My father has been to every festival, and brought me here when I was four years old. I was a gofer running around with messages! Most of my volunteering history has been in the ticket committee. I was encouraged to come back to help with Eisteddfod after a road traffic accident and I have been here ever since. I have been tickets chair for 12 years and last year I was asked to become vice-chair of the Eisteddfod – it’s a bit daunting but I was very happy and am enjoying the challenge.

Each year I still get the buzz, the town just comes alive when it’s on. Nine times out of ten everyone is happy, even if it’s raining! It’s infectious, everyone just comes together. It’s more of an emotional thing which is hard to explain as it’s been a part of our lives for so long.

Merle Hunt

Competitors’ Liaison Officer

My first taste of the Eisteddfod was when I competed here in the school choir. I then became a volunteer at 17 before becoming a dance teacher – and of course I brought the students here to see dance from all over the world. The Eisteddfod has a passion that stays with you.

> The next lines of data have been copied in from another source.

/-- A read of UDMA_CHn_OWNER of a free lendable channel claims it for the reading port; the owner's release disables and frees it; a START by one who may write the idle channel writes CTRL and starts the run; clearing ENABLE stops it; a head write frees queue space; a tick begins a burst, or is missed while one runs; a moved burst advances the run or ends it, and a failed one ends it with its status. -/
def Obligations.UtilityDmaComplete : Prop :=
  (∀ (n : Fin 32) (p : Port) (s : State), s.phase = .run → (s.port p).caps.d3hot = false → 24 ≤ n.val → (s.chan n).owner = none → exec (.udmaOwnerRead n (.one p)) s = .next ((emit (.readData p (udmaOff n 0x3C) ((udmaOwnerReg n (s.chan n)).setWidth 64)) s).modChan n fun c => { c with owner := some p })) ∧
  (∀ (n : Fin 32) (p : Port) (s : State), s.phase = .run → (s.port p).caps.d3hot = false → 24 ≤ n.val → (s.chan n).owner = some p → exec (.udmaOwnerRelease n p) s = .next ((stopChan n s).modChan n fun c => { c with owner := none })) ∧
  (∀ (n : Fin 32) (p : Port) (ctrl : W32) (s : State), s.phase = .run → (s.port p).caps.d3hot = false → 24 ≤ n.val → (s.chan n).owner = some p → (s.chan n).busy = false → (s.chan n).armed = false → (ctrl ||| 1).getLsbD 1 = true → (ctrl ||| 1).getLsbD 0 = true → exec (.udmaStart n (.port p) ctrl) s = .next (startChan n (s.modChan n (putCtrl (ctrl ||| 1))))) ∧
  (∀ (n : Fin 32) (who : UdmaBy) (ctrl : W32) (s : State), s.phase = .run → (∀ p, who = .port p → (s.port p).caps.d3hot = false) → udmaMay who n (s.chan n) = true → ((s.chan n).busy || (s.chan n).armed) = true → (ctrl &&& ~~~ 2).getLsbD 1 = false → (ctrl &&& ~~~ 2).getLsbD 0 = false → exec (.udmaEnableClear n who ctrl) s = .next ((stopChan n s).modChan n fun d => d)) ∧
  (∀ (n : Fin 32) (who : UdmaBy) (v : BitVec 12) (s : State), s.phase = .run → (∀ p, who = .port p → (s.port p).caps.d3hot = false) → udmaMay who n (s.chan n) = true → exec (.udmaCqHeadWrite n who v) s = .next (writeCqHead n v s)) ∧
  (∀ (n : Fin 32) (s : State), s.phase = .run → paceMode (s.chan n) = 1 → ((s.chan n).busy || (s.chan n).armed) = true → exec (.udmaTimerTick n) s = .next (let s1 := (reachTime (s.chan n).nextTick s).modChan n fun c => { c with nextTick := c.nextTick + period (s.chan n) * 1000 }
      if (s.chan n).busy then s1.modChan n fun c => { c with missed := min 255 (c.missed + 1) } else s1.modChan n beginBurst)) ∧
  (∀ (n : Fin 32) (l : List Byte) (s : State), s.phase = .run → (s.chan n).busy = true → (s.chan n).held = none → exec (.udmaRunComplete n (.moved l)) s = .next (burstDone n l s))

/-- A fetch that may happen, from the queue that arbitration names, of a controller of the slice whose turn it is, takes the entry and runs its checks. Of the command that runs: a write with space and a usable key is staged or waits for admission, a waiting one is admitted, a whole one is mirrored and completes when it may; a read, verify or compare of unpoisoned blocks reads and answers; compare and write starts its write half on a match; Write Zeroes, Deallocate and Write Uncorrectable go into a record group; a Flush waits for what was fetched before it. -/
def Obligations.HostCommandsComplete : Prop :=
  (∀ (ctrl sq : Nat) (e : SubEntry) (c : Ctrl) (left : List Nat) (s : State), s.phase = .run → Tbl.find s.host.ctrls ctrl = some c → mayFetch c s = true → sq ≠ 0 → arbNext c = some (sq, left) → (e.op ≠ some .compareWrite ∨ 2 ≤ queued c sq) → (findTurn s).host.turn = some c.slice → hasWork (findTurn s) c.slice = true → exec (.nvmeCommandFetch ctrl sq e) s = .next (fetchCmd ctrl sq left c e (findTurn s))) ∧
  (∀ (id : Nat) (c : Inflight) (v : Ns) (x : Pool) (s : State), s.phase = .run → runningCmd s id .write = some c → Tbl.find s.ns c.nsid = some v → Tbl.find s.pools v.pool = some x → (writeLayout x).reserve ≤ freeSegs x → keyBlocks s v = false → writeGone s = false → exec (.write id) s = .next (let s1 := if c.replica then s else divergeTarget c.nsid s
      if s1.carafe.waiting = [] && admits (granules (c.nlb * blockBytes v)) s1 then stageWrite id c s1 else { s1.modCmd id (fun c => { c with stage := .admitWait }) with carafe := { s1.carafe with waiting := sortBy (fun a b => decide (a < b)) (s1.carafe.waiting ++ [id]) } })) ∧
  (∀ (id : Nat) (rest : List Nat) (c : Inflight) (v : Ns) (s : State), s.phase = .run → s.carafe.waiting = id :: rest → cmdAt s id = some c → Tbl.find s.ns c.nsid = some v → exec (.writeAdmission) s = .next (if admits (granules (c.nlb * blockBytes v)) s then stageWrite id c { s with carafe := { s.carafe with waiting := rest } } else s)) ∧
  (∀ (id : Nat) (data : List Nat) (c : Inflight) (s : State), s.phase = .run → cmdAt s id = some c → c.stage = .staging → listBad c s = false → data.length = c.nlb → exec (.writeStagedWhole id (some data)) s = .next (let s1 := (s.modOwn id fun d => { d with whole := true, data := data }).modCmd id fun c => { c with stage := .staged }
      tryFinish id (sendSync id c data (if peerPresent s1 then jalSend (.mirrorData id c.nsid c.slba data) s1 else s1)))) ∧
  (∀ (id : Nat) (c : Inflight) (s : State), s.phase = .run → runningCmd s id .read = some c → firstPoison s c.nsid c.slba c.nlb = none → readGone s = false → listBad c s = false → exec (.read id) s = .next (startRead id c s)) ∧
  (∀ (id : Nat) (c : Inflight) (s : State), s.phase = .run → runningCmd s id .read = some c → firstPoison s c.nsid c.slba c.nlb = none → readGone s = false → listBad c s = false → Tbl.has s.ns c.nsid = true → storedUnits s c = [] → exec (.read id) s = .next (let s1 := mapsRead c s
      let data := liveBlocks s1 c.nsid c.slba c.nlb
      completeCmd id nsOk (countHost id (cmdBytes c s1) (if c.forwarded then s1.modCmd id fun c => { c with data := data } else sendData c data s1)))) ∧
  (∀ (id : Nat) (c : Inflight) (s : State), s.phase = .run → runningCmd s id .verify = some c → firstPoison s c.nsid c.slba c.nlb = none → readGone s = false → listBad c s = false → exec (.verify id) s = .next (startRead id c s)) ∧
  (∀ (id : Nat) (c : Inflight) (s : State), s.phase = .run → runningCmd s id .verify = some c → firstPoison s c.nsid c.slba c.nlb = none → readGone s = false → listBad c s = false → Tbl.has s.ns c.nsid = true → storedUnits s c = [] → exec (.verify id) s = .next (completeCmd id nsOk (countHost id (cmdBytes c (mapsRead c s)) (mapsRead c s)))) ∧
  (∀ (id : Nat) (host : List Nat) (c : Inflight) (s : State), s.phase = .run → runningCmd s id .compare = some c → firstPoison s c.nsid c.slba c.nlb = none → readGone s = false → listBad c s = false → exec (.compare id (some host)) s = .next (startRead id { c with data := host } (hostGiven id c host s))) ∧
  (∀ (id : Nat) (host : List Nat) (c : Inflight) (s : State), s.phase = .run → runningCmd s id .compare = some c → firstPoison s c.nsid c.slba c.nlb = none → readGone s = false → listBad c s = false → Tbl.has s.ns c.nsid = true → storedUnits (hostGiven id c host s) { c with data := host } = [] → exec (.compare id (some host)) s = .next (let s1 := mapsRead { c with data := host } (hostGiven id c host s)
      completeCmd id (if host = liveBlocks s1 c.nsid c.slba c.nlb then nsOk else nsCompareFail) (countHost id (cmdBytes { c with data := host } s1) s1))) ∧
  (∀ (id : Nat) (host : List Nat) (c : Inflight) (s : State), s.phase = .run → runningCmd s id .compareWrite = some c → firstPoison s c.nsid c.slba c.nlb = none → readGone s = false → listBad c s = false → exec (.compareAndWrite id (some host)) s = .next (startRead id { c with data := host } (hostGiven id c host s))) ∧
  (∀ (id : Nat) (host : List Nat) (c : Inflight) (s : State), s.phase = .run → runningCmd s id .compareWrite = some c → firstPoison s c.nsid c.slba c.nlb = none → readGone s = false → listBad c s = false → Tbl.has s.ns c.nsid = true → storedUnits (hostGiven id c host s) { c with data := host } = [] → exec (.compareAndWrite id (some host)) s = .next (let s1 := mapsRead { c with data := host } (hostGiven id c host s)
      if host = liveBlocks s1 c.nsid c.slba c.nlb then startWrite id { c with data := host, matched := true } (s1.modCmd id fun c => { c with matched := true }) else completeCmd id nsCompareFail s1)) ∧
  (∀ (id : Nat) (c : Inflight) (v : Ns) (s : State), s.phase = .run → runningCmd s id .writeZeroes = some c → Tbl.find s.ns c.nsid = some v → stagedOver c.nsid c.slba c.nlb s = false → exec (.writeZeroes id) s = .next (zeroGroup id c v c.slba c.nlb (if c.deac then none else some .zero) s)) ∧
  (∀ (id : Nat) (c : Inflight) (v : Ns) (a : Nat) (n : Nat) (rest : List (Nat × Nat)) (s : State), s.phase = .run → runningCmd s id .dsm = some c → Tbl.find s.ns c.nsid = some v → c.ranges = (a, n) :: rest → c.deac = true → listBad c s = false → stagedOver c.nsid a n s = false → exec (.datasetManagement id) s = .next (zeroGroup id c v a n none s)) ∧
  (∀ (id : Nat) (c : Inflight) (v : Ns) (s : State), s.phase = .run → runningCmd s id .writeUncorrectable = some c → Tbl.find s.ns c.nsid = some v → exec (.writeUncorrectable id) s = .next (addGroup { pool := v.pool, cmds := [id], effects := [.poison c.nsid none c.slba c.nlb (c.lock.getD id)] } (divergeTarget c.nsid (s.modCmd id fun c => { c with stage := .grouped })))) ∧
  (∀ (id : Nat) (c : Inflight) (s : State), s.phase = .run → runningCmd s id .flush = some c → exec (.flush id) s = .next (let before := (s.host.inflight.filter fun e => decide (e.1 < id) && (flushNs c s).contains e.2.nsid && [NvmOp.write, .compareWrite, .writeZeroes, .dsm].contains e.2.op).map (·.1)
      if before = [] then finishFlush id c s else s.modCmd id fun c => { c with stage := .grouped, after := before }))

I have been in my current role for six years. First of all I was looking after the UK groups and competitors, but I now look after our overseas visitors. This year we have 37 international groups of competitors coming to the Eisteddfod, so my role involves sorting out when they are arriving and departing, airport transfers and then they daily transfers from hotels or homestays to the Eisteddfod. It certainly gets busy as the year goes on!

There’s a huge array of volunteers that come together and help. An initiative we are looking into is finding whole villages and towns within a one hour vicinity that could cope with homestays – we really want to involve the community more. One idea we had was if competitors stayed in a village, we would then set up a concert as a thank you. It’s more difficult for our child competitors as they cannot take part in homestays, so we have a few private schools and universities that allow them to stay there during the festival.